I deal with couples all the time, and it seems to me that the more things change....the more they stay the same.
1. Sometimes an individual is incapable of real love. Be it how they grew up as a child or how they perceive love. Love is being through the bad and good. That's real love. To go through something drastic together, and still truly love each other afterwards. Some people have no depth in their heart to "weather" storms in a relationship, or they think love is all rainbows and romance. These kind of people never learn to give it all in a relationship. They are incapable (flawed) in their ability to love.
2. Unless there is abuse in the picture, when someone falls out of love, or falls for someone else, that is nothing but selfishness on their part. The person left to pick up the pieces is left thinking they did something wrong, when in all probability, the person that left is only looking for the "rush" of love, and is not capable of loving deeply. It's surface.
3. It's easy to throw in the towel and write someone off, but each time that happens, the heart becomes more shallow. Then when they meet someone they actually want to love, it's usually someone very much like themselves. Very surface and shallow.

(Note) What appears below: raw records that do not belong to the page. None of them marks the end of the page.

-- ==== Sys2Proof/Tests/Slice0.lean ====
section
/-! SUPPORT. Tests of the model, each a small closed fact. Expected results come from the spec: the decode table of
95_test_vectors.md 2.1 and 2.2, the vectors named in each comment, or the rules' own examples. -/

namespace Sys2Proof.Tests

open Sys2Proof Sys2Proof.Machine

/-- The state a step answers; `State.reset` if it answers none. -/
def after (o : Host.Outcome State Fault Refusal) : State :=
  match o with
  | .next s => s
  | _ => State.reset

/-- The test values of 00_scope.md R9 for the OPEN parameters, with room for four samples. -/
def testParams : Params :=
  { Params.reference with
    volumeTable := #v[0, 1, 2, 3, 4, 5, 6, 7, 8, 9, 10, 11, 12, 13, 14, 15]
    sampleDecimation := 3
    bufferCapacity := 4 }

/-- The state of the tests: reset, with the test values. -/
def start : State := { State.reset with params := testParams }

/-- Set-up T1 of 95_test_vectors.md: HT 3, HSP 2, SW 0x21, MRA 1, VT 2, VSP 1. -/
def t1 : State :=
  { start with sync := { start.sync with
      regs := #v[3, 0, 2, 0x21, 2, 0, 0, 1, 0, 1, 0, 0, 0, 0, 0, 0, 0, 0], hw := 1, vw := 2 } }

/-- What the decoder reads from a word, in the reference profile. -/
def read (w : StimWord) : Except IllegalWord Instr := decode Params.reference (Stimulus.ofWord w)

/-! Parameters: the reference profile and the test profile meet the constraints of the rules. -/

theorem test_reference_distinct : Params.reference.crtcIndex.distinct = true := by decide
theorem test_testParams_wf : testParams.wf = true := by decide

/-! WellFormed smoke: for each check a term it refuses (30_encoding.md R133 to R138). -/

theorem test_wf_refuses_wrong_device :
    [Instr.palRd 0xBC00, .ramcfgWr 0x7F00 0, .ramcfgRd 0x7F00, .romselWr 0xE000 0, .romselRd 0xE000,
     .printerWr 0xDF00 0, .printerRd 0xDF00, .expWr 0xFC00 0, .expRd 0xFC00, .unknownWr 0xF800 0,
     .unknownRd 0xF800].all (fun i => !i.wellFormed Params.reference) = true := by decide
theorem test_wf_refuses_wrong_palette_function :
    [Instr.palPen 0x7F00 0x40, .palColour 0x7F00 0x00, .palModeRom 0x7F00 0xC0, .palBank 0x7F00 0x80,
     .palPen 0xBF00 0x00].all (fun i => !i.wellFormed Params.reference) = true := by decide
theorem test_wf_refuses_wrong_crtc_function :
    [Instr.crtcSelect 0xBD00 0, .crtcWrite 0xBC00 0, .crtcWrFn2 0xBF00 0, .crtcWrFn3 0xBE00 0, .crtcRdFn0 0xBD00,
     .crtcRdFn1 0xBC00, .crtcStatusRd 0xBF00, .crtcRead 0xBE00,
     .crtcSelect 0x7C00 0].all (fun i => !i.wellFormed Params.reference) = true := by decide
theorem test_wf_refuses_wrong_ppi_function :
    [Instr.ppiAWr 0xF500 0, .ppiBWr 0xF400 0, .ppiCWr 0xF700 0, .ppiARd 0xF500, .ppiBRd 0xF400, .ppiCRd 0xF700,
     .ppiCtrlRd 0xF600, .ppiAWr 0xFC00 0].all (fun i => !i.wellFormed Params.reference) = true := by decide
theorem test_wf_refuses_wrong_control_kind :
    [Instr.ppiCtrlMode 0xF700 0x02, .ppiCtrlBsr 0xF700 0x82,
     .ppiCtrlMode 0xF600 0x82].all (fun i => !i.wellFormed Params.reference) = true := by decide

/-! Decoding: words of 95_test_vectors.md 2.1, one for every constructor, written out from the encoding. -/

theorem test_decode_palette :
    read 0x17F0003 = .ok (.palPen 0x7F00 0x03) ∧ read 0x17F1054 = .ok (.palColour 0x7F10 0x54) ∧
    read 0x17F008D = .ok (.palModeRom 0x7F00 0x8D) ∧ read 0x17F00C4 = .ok (.palBank 0x7F00 0xC4) ∧
    read 0x07F0000 = .ok (.palRd 0x7F00) := by decide
theorem test_decode_memory_ports :
    read 0x13F00C2 = .ok (.ramcfgWr 0x3F00 0xC2) ∧ read 0x1DF0007 = .ok (.romselWr 0xDF00 0x07) ∧
    read 0x03F0000 = .ok (.ramcfgRd 0x3F00) ∧ read 0x0DF0000 = .ok (.romselRd 0xDF00) := by decide
theorem test_decode_crtc_writes :
    read 0x1BC0006 = .ok (.crtcSelect 0xBC00 0x06) ∧ read 0x1800020 = .ok (.crtcSelect 0x8000 0x20) ∧
    read 0x1BD0012 = .ok (.crtcWrite 0xBD00 0x12) ∧ read 0x1BE0000 = .ok (.crtcWrFn2 0xBE00 0) ∧
    read 0x1BF0012 = .ok (.crtcWrFn3 0xBF00 0x12) := by decide
theorem test_decode_crtc_reads :
    read 0x0BC0000 = .ok (.crtcRdFn0 0xBC00) ∧ read 0x0BD0000 = .ok (.crtcRdFn1 0xBD00) ∧
    read 0x0BE0000 = .ok (.crtcStatusRd 0xBE00) ∧ read 0x0BF0000 = .ok (.crtcRead 0xBF00) := by decide
theorem test_decode_unhandled :
    read 0x1EF0041 = .ok (.printerWr 0xEF00 0x41) ∧ read 0x1FB0000 = .ok (.expWr 0xFB00 0) ∧
    read 0x1FC0012 = .ok (.unknownWr 0xFC00 0x12) ∧ read 0x0EF0000 = .ok (.printerRd 0xEF00) ∧
    read 0x0F80000 = .ok (.expRd 0xF800) ∧ read 0x0FF0000 = .ok (.unknownRd 0xFF00) := by decide
theorem test_decode_ppi_writes :
    read 0x1F4FF07 = .ok (.ppiAWr 0xF4FF 0x07) ∧ read 0x1F500AA = .ok (.ppiBWr 0xF500 0xAA) ∧
    read 0x1F600C5 = .ok (.ppiCWr 0xF600 0xC5) ∧ read 0x1F70082 = .ok (.ppiCtrlMode 0xF700 0x82) ∧
    read 0x1F7000F = .ok (.ppiCtrlBsr 0xF700 0x0F) := by decide
theorem test_decode_ppi_reads :
    read 0x0F40000 = .ok (.ppiARd 0xF400) ∧ read 0x0F50000 = .ok (.ppiBRd 0xF500) ∧
    read 0x0F60000 = .ok (.ppiCRd 0xF600) ∧ read 0x0F30000 = .ok (.ppiCtrlRd 0xF300) := by decide
theorem test_decode_memory :
    read 0x2C01000 = .ok (.memRead 0xC010) ∧ read 0x3000577 = .ok (.memWrite 0x0005 0x77) := by decide
theorem test_decode_clock_and_acknowledge :
    read 0x4000000 = .ok .clock ∧ read 0x4000100 = .ok .intack ∧ read 0x4000200 = .ok .reset := by decide
theorem test_decode_host :
    read 0x400050F = .ok (.psgHostSelect 15) ∧ read 0x40006FF = .ok (.psgHostWrite 0xFF) ∧
    read 0x4000701 = .ok (.setIrqLine true) ∧ read 0x4000700 = .ok (.setIrqLine false) ∧
    read 0x4000800 = .ok .queryVsync ∧ read 0x4000900 = .ok .audioFlush := by decide
theorem test_decode_records :
    decode Params.reference
      { word := 0x4000300, timing := ⟨1, 7, 5, 0, 0, false, false⟩, irqCounters := .zero } =
      .ok (.setTiming ⟨1, 7, 5, 0, 0, false, false⟩) ∧
    decode Params.reference { word := 0x4000400, timing := .zero, irqCounters := ⟨40, 1⟩ } =
      .ok (.restoreIrqCounters ⟨40, 1⟩) := by decide
theorem test_decode_refuses_illegal :
    read 0x4000702 = .error .argumentByte ∧ read 0x4000A00 = .error .reservedKind ∧
    read 0x4001000 = .error .reservedBits ∧ read 0x4000001 = .error .argumentByte ∧
    read 0x5000000 = .error .reservedBits ∧ read 0x6000000 = .error .reservedClass ∧
    read 0x7FFFFFF = .error .reservedClass ∧ read 0x0BF0001 = .error .readData := by decide
/-- 95_test_vectors.md 2.2. -/
theorem test_device_by_port :
    [(0x0000 : Addr), 0x3FFF, 0x4000, 0x7FFF, 0x8000, 0xBFFF, 0xC000, 0xDFFF, 0xE000, 0xEFFF, 0xF000, 0xF7FF,
     0xF800, 0xFBFF, 0xFC00, 0xFFFF].map device =
    [.ramcfg, .ramcfg, .pal, .pal, .crtc, .crtc, .romsel, .romsel, .printer, .printer, .ppi, .ppi,
     .expansion, .expansion, .unknown, .unknown] := by decide
theorem test_table_has_44_rows : opcodeTable.length = 44 := by decide

/-! Palette chip: vectors V-PAL-1 to V-PAL-8. -/

theorem test_palPen_ink : (after (exec (.palPen 0x7F00 0x23) start)).pal.selPen = 3 := by decide
theorem test_palPen_border : (after (exec (.palPen 0x7F00 0x1F) start)).pal.selPen = 16 := by decide
theorem test_palColour_border :
    (after (exec (.palColour 0x7F00 0x54) { start with pal := { start.pal with selPen := 16 } })).pal.pens[16] =
      0x14 := by decide
theorem test_palModeRom_plain :
    (after (exec (.palModeRom 0x7F00 0x8D) start)).pal =
      { start.pal with mode := 1, upperRomEn := true, lowerRomEn := false } := by decide
/-- R268, last row: the delay bit clears `icount`, keeps `vdelay`, cancels the request. -/
theorem test_palModeRom_delay :
    let s := after (exec (.palModeRom 0x7F00 0x9C)
      { start with irq := true, pal := { start.pal with icount := 17, vdelay := 1 } })
    s.pal.icount = 0 ∧ s.pal.vdelay = 1 ∧ s.irq = false ∧ s.trace = [.irqCancel] := by decide
theorem test_palBank : (after (exec (.palBank 0x7F00 0xFC) start)).mem.bankCfg = 4 := by decide
theorem test_palRd_keeps_block :
    after (exec (.palRd 0x7F00) start) = { start with returned := .byte (Config.drawByte 1), draws := 2 } := rfl

/-! Ports and memory: V-MEM-1, V-MEM-9, V-MEM-11, V-MEM-13, 40_io_dispatch.md R174 to R185. -/

theorem test_ramcfgWr : (after (exec (.ramcfgWr 0x0000 0x0A) start)).mem.bankCfg = 2 := by decide
theorem test_romselWr : (after (exec (.romselWr 0xDF00 0x07) start)).mem.upperRomSel = 7 := by decide
theorem test_unhandled_writes_change_nothing :
    exec (.printerWr 0xEF00 0x41) start = .next start ∧ exec (.expWr 0xF8FF 0) start = .next start ∧
    exec (.unknownWr 0xFC00 0x12) start = .next start := ⟨rfl, rfl, rfl⟩
theorem test_unknownRd : (after (exec (.unknownRd 0xFF00) start)).returned = .byte 0xFF := by decide
theorem test_memWrite_bank4 :
    (after (exec (.memWrite 0x4001 0x66) { start with mem := { start.mem with bankCfg := 4 } })).mem.ram =
      [(0x10001, 0x66)] := by decide
theorem test_memRead_ram_under_disabled_overlay :
    (after (exec (.memRead 0xC010) { start with
      pal := { start.pal with upperRomEn := false }
      mem := { start.mem with ram := [(0xC010, 0x5A)] } })).returned = .byte 0x5A := by decide
theorem test_memRead_absent_rom :
    (after (exec (.memRead 0x0000) start)).faultMark = some (.romAbsent 255) := by decide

4. Roses, candy, cards, etc., are nice, but the real love is when daddy gets up in the middle of the night with a sick child, and lets mommy sleep, because she has been tending to the child all day. Or makes sure that his wife's car has enough gas in it, and it's in good running order. Or makes sure the garbage can is set out on garbage days, so she doesn't have to do it. Missing an anniversary, or birthday, because he forgot, doesn't mean he doesn't love you......men forget. Going to work everyday and coming home to you every night is love. Putting food on the table and making a living for the family is love. Cleaning the house, doing the laundry, cooking the meals, is love. What man or woman wouldn't like to have it different than the daily grind? They stay in it because of love. To stay in a relationship shows maturity in love, along with the bad and good.
5. Those who have loved and lost, and now have a wall up, and are no longer willing to take a chance on love.......avoid like the plague. Only an open heart, no matter how many times it's been broken will mature into someone who can truly love someone else.
6. Someone that has loved and lost many times are usually picking the same type of person over and over again. It's a proven fact that sometimes we will constantly pick a certain personality because we think it's what we want or what we deserve (subconcious). I've heard many couples tell me that when they met their spouses, it was someone they would have never picked for themselves. However, the relationship is strong and thriving between them.
While there are a lot of online dating sites that promise to help you find that one and only, I'd have to say....it's a long shot. The one sure way I have found for couples to find the right one, is to pray for them, and let God bring them to you. Since God knows all hearts, He's the best matchmaker around, and charges nothing. I've seen God bring someone from across the US to a little town in the middle of nowhere, to their intended spouse. It's one of life's decisions that everyone needs help.